Ingest from the source
Pipelines pull from SEC filings, IR pages, news, Hacker News, Reddit, GitHub, YouTube transcripts, prediction markets, and government feeds. Daily at 06:00 UTC via GitHub Actions. No web scraping of paywalled content.
Every rule the pipeline enforces, the exact same wording shipped in agents.md, /llms.txt, and the auto-publish judge's system prompt. Citable verbatim. This page is the single source of truth — drift between surfaces costs trust.
Pipelines pull from SEC filings, IR pages, news, Hacker News, Reddit, GitHub, YouTube transcripts, prediction markets, and government feeds. Daily at 06:00 UTC via GitHub Actions. No web scraping of paywalled content.
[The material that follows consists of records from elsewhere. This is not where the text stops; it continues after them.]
-- ==== Sys2Proof/Word.lean ====
section
/-! DEFINITION. The word types of the machine (spec 00_scope.md rules R8 and R11). -/

namespace Sys2Proof

/-- A register, an address or an ALU operand: an unsigned 32-bit word, `+` and `-` modulo 2^32 (R11). -/
abbrev Word := BitVec 32

/-- An instruction word or a 16-bit I/O register (R8). -/
abbrev Half := BitVec 16

/-- The unit of the address space (R50). -/
abbrev Byte := BitVec 8

end Sys2Proof
end

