-- ==== Sys2Proof/Machine/Stack.lean ====
section
/-! DEFINITION. PUSH and POP (42_stack.md rules R170 and R171): a full descending stack of plain word accesses at the
addresses as computed. -/

namespace Sys2Proof.Machine

/-- Stores the registers at rising addresses from `a`, one word each. -/
def storeRegs : List Reg → Word → State → State
  | [], _, s => s
  | r :: rest, a, s => storeRegs rest (a + 4#32) (write32 s a (readReg s r))

/-- Loads the registers from rising addresses from `a`, one word each. -/
def loadRegs : List Reg → Word → State → State
  | [], _, s => s
  | r :: rest, a, s => loadRegs rest (a + 4#32) (writeReg s r (read32 s a))

/-- The cursor of POP after `n` words. -/
def cursorAfter (a : Word) (n : Nat) : Word := a + BitVec.ofNat 32 (4 * n)

/-- PUSH: SP goes down first, then the stores go up from it, LR last (R170). -/
def execPush (lr : Bool) (rlist : BitVec 8) (s : State) : Result :=
  let base := pushBase s lr rlist
  .next (storeRegs (pushList lr rlist) base (writeReg s spReg base))

/-- POP: the loads go up from SP, a popped PC last through the state-switching branch, and SP takes the final cursor
(R171). -/
def execPop (pcBit : Bool) (rlist : BitVec 8) (s : State) : Result :=
  let loaded := loadRegs (regList rlist) (sp s) s
  let cursor := cursorAfter (sp s) (regList rlist).length
  if pcBit then
    .next (writeReg (interworkBranch loaded (read32 loaded cursor)) spReg (cursor + 4#32))
  else
    .next (writeReg loaded spReg cursor)

end Sys2Proof.Machine
end

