-- ==== Sys2Proof/Laws/PerInstr.lean ====
section
/-! SUPPORT. A law of every instruction as syntax, one lemma per constructor: the word the encoder writes has the fixed bits
of its own row of the opcode map, and a well-formed fallback's word lies in the fallback space. -/

namespace Sys2Proof

/-- The mask and value of an instruction's row in rule R108; the fallback has none. -/
def Instr.rowBits : Instr → Option (Half × Half)
  | .addHi _ _ => some (0xFF00, 0x4400)
  | .cmpHi _ _ => some (0xFF00, 0x4500)
  | .movHi _ _ => some (0xFF00, 0x4600)
  | .bx _ => some (0xFF00, 0x4700)
  | .addReg _ _ _ => some (0xFE00, 0x1800)
  | .subReg _ _ _ => some (0xFE00, 0x1A00)
  | .addImm3 _ _ _ => some (0xFE00, 0x1C00)
  | .subImm3 _ _ _ => some (0xFE00, 0x1E00)
  | .push _ _ => some (0xFE00, 0xB400)
  | .pop _ _ => some (0xFE00, 0xBC00)
  | .movImm8 _ _ => some (0xF800, 0x2000)
  | .addImm8 _ _ => some (0xF800, 0x3000)
  | .subImm8 _ _ => some (0xF800, 0x3800)
  | .ldrPc _ _ => some (0xF800, 0x4800)
  | .strImm5 _ _ _ => some (0xF800, 0x6000)
  | .ldrImm5 _ _ _ => some (0xF800, 0x6800)
  | .strbImm5 _ _ _ => some (0xF800, 0x7000)
  | .ldrbImm5 _ _ _ => some (0xF800, 0x7800)
  | .b _ => some (0xF800, 0xE000)
  | .bcond _ _ => some (0xF000, 0xD000)
  | .fallback _ => none

/-- Dropping the low part of a concatenation leaves the high part. -/
theorem toNat_append_div {m n : Nat} (a : BitVec m) (b : BitVec n) : (a ++ b).toNat / 2 ^ n = a.toNat := by
  have h := congrArg BitVec.toNat (BitVec.extractLsb'_append_eq_left (a := a) (b := b))
  have hlt : (a ++ b).toNat < 2 ^ m * 2 ^ n := by rw [← Nat.pow_add]; exact (a ++ b).isLt
  rw [BitVec.extractLsb'_toNat, Nat.shiftRight_eq_div_pow,
    Nat.mod_eq_of_lt (Nat.div_lt_of_lt_mul (by rwa [Nat.mul_comm] at hlt))] at h
  exact h

theorem toNat_append_div2 {m n k : Nat} (a : BitVec m) (b : BitVec n) (c : BitVec k) :
    (a ++ b ++ c).toNat / (2 ^ k * 2 ^ n) = a.toNat := by
  rw [← Nat.div_div_eq_div_mul, toNat_append_div, toNat_append_div]

theorem toNat_append_div3 {m n k l : Nat} (a : BitVec m) (b : BitVec n) (c : BitVec k) (d : BitVec l) :
    (a ++ b ++ c ++ d).toNat / (2 ^ l * (2 ^ k * 2 ^ n)) = a.toNat := by
  rw [← Nat.div_div_eq_div_mul, toNat_append_div, toNat_append_div2]

theorem toNat_append_div4 {m n k l j : Nat} (a : BitVec m) (b : BitVec n) (c : BitVec k) (d : BitVec l)
    (e : BitVec j) : (a ++ b ++ c ++ d ++ e).toNat / (2 ^ j * (2 ^ l * (2 ^ k * 2 ^ n))) = a.toNat := by
  rw [← Nat.div_div_eq_div_mul, toNat_append_div, toNat_append_div3]

end Sys2Proof

namespace Sys2Proof.Laws.EncodeMatchesRow

/-- The encoder writes the fixed bits of the instruction's row (R105, R108); a well-formed fallback keeps its word. -/
def Statement (i : Instr) : Prop :=
  i.wellFormed = true →
    match i.rowBits with
    | some (mask, value) => encode i &&& mask = value
    | none => inFallbackSpace (encode i) = true

theorem addHi (rd rs : Reg) : Statement (.addHi rd rs) := fun _ =>
  (and_top8_eq_iff _ _ (by decide)).mpr (toNat_append_div4 0b01000100#8 _ _ _ _)
theorem cmpHi (rd rs : Reg) : Statement (.cmpHi rd rs) := fun _ =>
  (and_top8_eq_iff _ _ (by decide)).mpr (toNat_append_div4 0b01000101#8 _ _ _ _)
theorem movHi (rd rs : Reg) : Statement (.movHi rd rs) := fun _ =>
  (and_top8_eq_iff _ _ (by decide)).mpr (toNat_append_div4 0b01000110#8 _ _ _ _)
theorem bx (rs : Reg) : Statement (.bx rs) := fun _ =>
  (and_top8_eq_iff _ _ (by decide)).mpr (toNat_append_div4 0b01000111#8 _ _ _ _)
theorem addReg (rd rs rn : LowReg) : Statement (.addReg rd rs rn) := fun _ =>
  (and_top7_eq_iff _ _ (by decide)).mpr (toNat_append_div3 0b0001100#7 _ _ _)
theorem subReg (rd rs rn : LowReg) : Statement (.subReg rd rs rn) := fun _ =>
  (and_top7_eq_iff _ _ (by decide)).mpr (toNat_append_div3 0b0001101#7 _ _ _)
theorem addImm3 (rd rs : LowReg) (imm : BitVec 3) : Statement (.addImm3 rd rs imm) := fun _ =>
  (and_top7_eq_iff _ _ (by decide)).mpr (toNat_append_div3 0b0001110#7 _ _ _)
theorem subImm3 (rd rs : LowReg) (imm : BitVec 3) : Statement (.subImm3 rd rs imm) := fun _ =>
  (and_top7_eq_iff _ _ (by decide)).mpr (toNat_append_div3 0b0001111#7 _ _ _)
theorem push (lr : Bool) (rlist : BitVec 8) : Statement (.push lr rlist) := fun _ =>
  (and_top7_eq_iff _ _ (by decide)).mpr (toNat_append_div2 0b1011010#7 _ _)
theorem pop (pc : Bool) (rlist : BitVec 8) : Statement (.pop pc rlist) := fun _ =>
  (and_top7_eq_iff _ _ (by decide)).mpr (toNat_append_div2 0b1011110#7 _ _)
theorem movImm8 (rd : LowReg) (imm : BitVec 8) : Statement (.movImm8 rd imm) := fun _ =>
  (and_top5_eq_iff _ _ (by decide)).mpr (toNat_append_div2 0b00100#5 _ _)
theorem addImm8 (rd : LowReg) (imm : BitVec 8) : Statement (.addImm8 rd imm) := fun _ =>
  (and_top5_eq_iff _ _ (by decide)).mpr (toNat_append_div2 0b00110#5 _ _)
theorem subImm8 (rd : LowReg) (imm : BitVec 8) : Statement (.subImm8 rd imm) := fun _ =>
  (and_top5_eq_iff _ _ (by decide)).mpr (toNat_append_div2 0b00111#5 _ _)
theorem ldrPc (rd : LowReg) (imm : BitVec 8) : Statement (.ldrPc rd imm) := fun _ =>
  (and_top5_eq_iff _ _ (by decide)).mpr (toNat_append_div2 0b01001#5 _ _)
theorem strImm5 (rd rb : LowReg) (imm : BitVec 5) : Statement (.strImm5 rd rb imm) := fun _ =>
  (and_top5_eq_iff _ _ (by decide)).mpr (toNat_append_div3 0b01100#5 _ _ _)
theorem ldrImm5 (rd rb : LowReg) (imm : BitVec 5) : Statement (.ldrImm5 rd rb imm) := fun _ =>
  (and_top5_eq_iff _ _ (by decide)).mpr (toNat_append_div3 0b01101#5 _ _ _)
theorem strbImm5 (rd rb : LowReg) (imm : BitVec 5) : Statement (.strbImm5 rd rb imm) := fun _ =>
  (and_top5_eq_iff _ _ (by decide)).mpr (toNat_append_div3 0b01110#5 _ _ _)
theorem ldrbImm5 (rd rb : LowReg) (imm : BitVec 5) : Statement (.ldrbImm5 rd rb imm) := fun _ =>
  (and_top5_eq_iff _ _ (by decide)).mpr (toNat_append_div3 0b01111#5 _ _ _)
theorem b (imm : BitVec 11) : Statement (.b imm) := fun _ =>
  (and_top5_eq_iff _ _ (by decide)).mpr (toNat_append_div 0b11100#5 _)
theorem bcond (cond : Cond) (imm : BitVec 8) : Statement (.bcond cond imm) := fun _ =>
  (and_top4_eq_iff _ _ (by decide)).mpr (toNat_append_div2 0b1101#4 _ _)
theorem fallback (word : Half) : Statement (.fallback word) := fun h => h

end Sys2Proof.Laws.EncodeMatchesRow
end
Each candidate is scored against the pipeline's quality rubric: number of evidence URLs, number of independent source classes, presence of fallback flags, semantic clarity of the directional claim. Output is a quality band and a publishable boolean.
A deterministic rubric runs at 07:00 UTC. Drafts with ≥ 2 independent source classes and pipeline blessing PUBLISH. Prediction-market-only drafts (Manifold, Polymarket, Kalshi alone) KILL — markets reflect crowd opinion, not new information. Borderline cases ESCALATE to an AI judge with the same hard rules in its system prompt.
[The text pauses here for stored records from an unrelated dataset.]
-- ==== Sys2Proof/Laws/Effects.lean ====
section
/-! SUPPORT. What each shared operation of the meanings does, whole: its value, its flags and its frame. -/

namespace Sys2Proof.Machine

variable (s : State)

/-- The value, N and Z of a MOV or a load, and nothing else (R132, R134). -/
theorem writeNZ_effect (rd : LowReg) (v : Word) :
    OnlyRegister s (writeNZ s rd v) (lowReg rd) v ∧ NzAre s (writeNZ s rd v) v := by
  refine ⟨⟨by simp [writeNZ], ?_, ⟨fun a => rfl, rfl, rfl⟩, by simp [SystemKept, writeNZ]⟩,
    by simp [NzAre, writeNZ, BitVec.msb_eq_getLsbD_last]⟩
  intro r hr
  simp only [List.mem_singleton] at hr
  simp [writeNZ, readReg_writeReg, hr]

/-- The value and four flags of an arithmetic instruction, and nothing else (R130 to R132). -/
theorem writeAlu_effect (rd : LowReg) (a : AluResult) :
    OnlyRegister s (writeAlu s rd a) (lowReg rd) a.value ∧ FlagsAre s (writeAlu s rd a) a := by
  refine ⟨⟨by simp [writeAlu], ?_, ⟨fun a => rfl, rfl, rfl⟩, by simp [SystemKept, writeAlu]⟩,
    by simp [FlagsAre, writeAlu]⟩
  intro r hr
  simp only [List.mem_singleton] at hr
  simp [writeAlu, readReg_writeReg, hr]

/-- HiWrite: one register has the value of R141, and nothing else changes. -/
theorem hiWrite_effect (d : Reg) (v : Word) :
    OnlyRegister s (hiWrite s d v) d (hiValue s d v) ∧ (hiWrite s d v).cpsr = s.cpsr := by
  refine ⟨⟨by simp [hiWrite], ?_, ⟨fun a => rfl, rfl, rfl⟩, by simp [SystemKept, hiWrite]⟩, rfl⟩
  intro r hr
  simp only [List.mem_singleton] at hr
  simp [hiWrite, readReg_writeReg, hr]

/-- A PC-relative branch changes PC and nothing else (R180). -/
theorem branchBy_effect (offset : Word) :
    OnlyRegister s (branchBy s offset) pcReg (pc s + offset) ∧ (branchBy s offset).cpsr = s.cpsr := by
  refine ⟨⟨by simp [branchBy], ?_, ⟨fun a => rfl, rfl, rfl⟩, by simp [SystemKept, branchBy]⟩, rfl⟩
  intro r hr
  simp only [List.mem_singleton] at hr
  simp [branchBy, readReg_writeReg, hr]

/-- A state-switching branch changes PC and T and nothing else (R160). -/
theorem interworkBranch_frame (t : Word) :
    RegsKeptBut s (interworkBranch s t) [pcReg] ∧ NzcvKept s (interworkBranch s t) ∧
      MemoryKept s (interworkBranch s t) ∧ SystemKept s (interworkBranch s t) := by
  refine ⟨?_, by simp [NzcvKept], ⟨fun a => by simp, by simp, by simp⟩, by simp [SystemKept]⟩
  intro r hr
  simp only [List.mem_singleton] at hr
  simp [readReg_interworkBranch, hr]

/-- A byte write touches memory and DISPSTAT's stored bits only. -/
theorem write8_frame (a : Word) (v : Byte) :
    RegsKeptBut s (write8 s a v) [] ∧ (write8 s a v).cpsr = s.cpsr ∧ SystemKept s (write8 s a v) ∧
      MemoryKeptOutside s (write8 s a v) [a] :=
  ⟨fun r _ => by simp, by simp, by simp [SystemKept],
    fun x h => read8_write8_other s v (h a (List.mem_singleton.mpr rfl))⟩

/-- A word write touches memory and DISPSTAT's stored bits only. -/
theorem write32_frame (a v : Word) :
    RegsKeptBut s (write32 s a v) [] ∧ (write32 s a v).cpsr = s.cpsr ∧ SystemKept s (write32 s a v) ∧
      MemoryKeptOutside s (write32 s a v) (wordBytes a) :=
  ⟨fun r _ => by simp, by simp, by simp [SystemKept], fun _ h => read8_write32_other s v h⟩

/-! ### Halfwords -/

theorem half_join (v : Half) : v.extractLsb' 8 8 ++ v.extractLsb' 0 8 = v := by
  rw [BitVec.extractLsb'_append_extractLsb'_eq_extractLsb' (by rfl)]
  exact BitVec.extractLsb'_eq_self

/-- A byte that depends on neither of the two stored addresses reads as before. -/
theorem read8_write16_other {x a : Word} (v : Half) (h0 : (resolve x).dependsOn (resolve a) = false)
    (h1 : (resolve x).dependsOn (resolve (a + 1#32)) = false) : read8 (write16 s a v) x = read8 s x := by
  unfold write16
  rw [read8_write8_other _ _ h1, read8_write8_other _ _ h0]

/-- A halfword just written reads back, where the map has plain storage for it (R53, R55). -/
theorem read16_write16 (a : Word) (v : Half) (h0 : (resolve a).isPlain = true)
    (h1 : (resolve (a + 1#32)).isPlain = true) : read16 (write16 s a v) a = v := by
  have hne : resolve a ≠ resolve (a + 1#32) := by
    have := add_near (a := a) (j := 0) (k := 1) (by omega) (by omega) (by omega) (by simpa using h0)
    simpa using this
  unfold read16 write16
  rw [read8_write8_same _ _ h1 rfl, read8_write8_other _ _ (dependsOn_plain h0 hne), read8_write8_same _ _ h0 rfl]
  exact half_join v

/-- No write changes what a BIOS, cartridge or unmapped byte reads as (R54). -/
theorem dependsOn_readOnly {p q : Place} (h : p.region = .bios ∨ p.region = .rom ∨ p.region = .unmapped) :
    p.dependsOn q = false := by
  rcases p with ⟨r, i⟩
  have hlow : (⟨r, i⟩ : Place) ≠ dispstatLow := by
    rintro e
    cases e
    simp at h
  unfold Place.dependsOn
  by_cases hq : (⟨r, i⟩ : Place) = q
  · subst hq
    rcases h with h | h | h <;> simp only at h <;> subst h <;>
      simp [Place.isPlain, Region.isRam, dispstatLow, dispstatHigh]
  · simp [hq, hlow]

/-! ### Numbers behind bit fields -/

theorem toNat_append {m n : Nat} (a : BitVec m) (b : BitVec n) : (a ++ b).toNat = a.toNat * 2 ^ n + b.toNat := by
  have h1 := toNat_append_div a b
  have h2 : (a ++ b).toNat % 2 ^ n = b.toNat := by
    have := congrArg BitVec.toNat (BitVec.setWidth_append_eq_right (a := a) (b := b))
    simpa using this
  have := Nat.div_add_mod (a ++ b).toNat (2 ^ n)
  rw [h1, h2] at this
  rw [← this, Nat.mul_comm]

theorem toNat_extract {n : Nat} (w : BitVec n) (lo k : Nat) :
    (w.extractLsb' lo k).toNat = w.toNat / 2 ^ lo % 2 ^ k := by
  simp [BitVec.extractLsb'_toNat, Nat.shiftRight_eq_div_pow]

theorem misalignment_eq (a : Word) : misalignment a = a.toNat % 4 := by
  simp [misalignment, BitVec.extractLsb'_toNat]

/-- The one key set of the record's bytes does not depend on N_rom below the cartridge. -/
theorem keyBacked_below_rom {n m k : Nat} (h : keyBacked n k = true) (hk : k < Region.base .rom) :
    keyBacked m k = true := by
  unfold keyBacked at h
  rw [Bool.and_eq_true, List.any_eq_true] at h
  obtain ⟨⟨r, hr, h1⟩, h2⟩ := h
  have h1 := Bool.and_eq_true_iff.mp h1
  have hlo : r.base ≤ k := of_decide_eq_true h1.1
  have hhi : k < r.base + r.size n := of_decide_eq_true h1.2
  have hio : ¬(0x04000004 ≤ k ∧ k ≤ 0x04000007) := by
    intro ⟨ha, hb⟩
    have : (decide (Region.base .io + 4 ≤ k) && decide (k ≤ Region.base .io + 7)) = true := by
      rw [Bool.and_eq_true]
      exact ⟨decide_eq_true ha, decide_eq_true hb⟩
    rw [this] at h2
    exact absurd h2 (by decide)
  simp only [Region.base] at hk
  refine keyBacked_of_region r hr hlo ?_ hio
  cases r <;> simp only [Region.base, Region.size] at hlo hhi ⊢ <;> omega

end Sys2Proof.Machine
end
Every published signal carries a predicted window (e.g. 20 days). At 22:30 UTC, the scorer runs against signals whose window has closed and records hit / miss / push. The result lands in the public hit-rate ledger.
The brief composes five sections from D1: stocks watching for a boom, business ideas to build, lifestyle trends, market perception of operator brands, and product-improvement ideas. Region filter free for everyone. Hit-rate inline on every stock claim.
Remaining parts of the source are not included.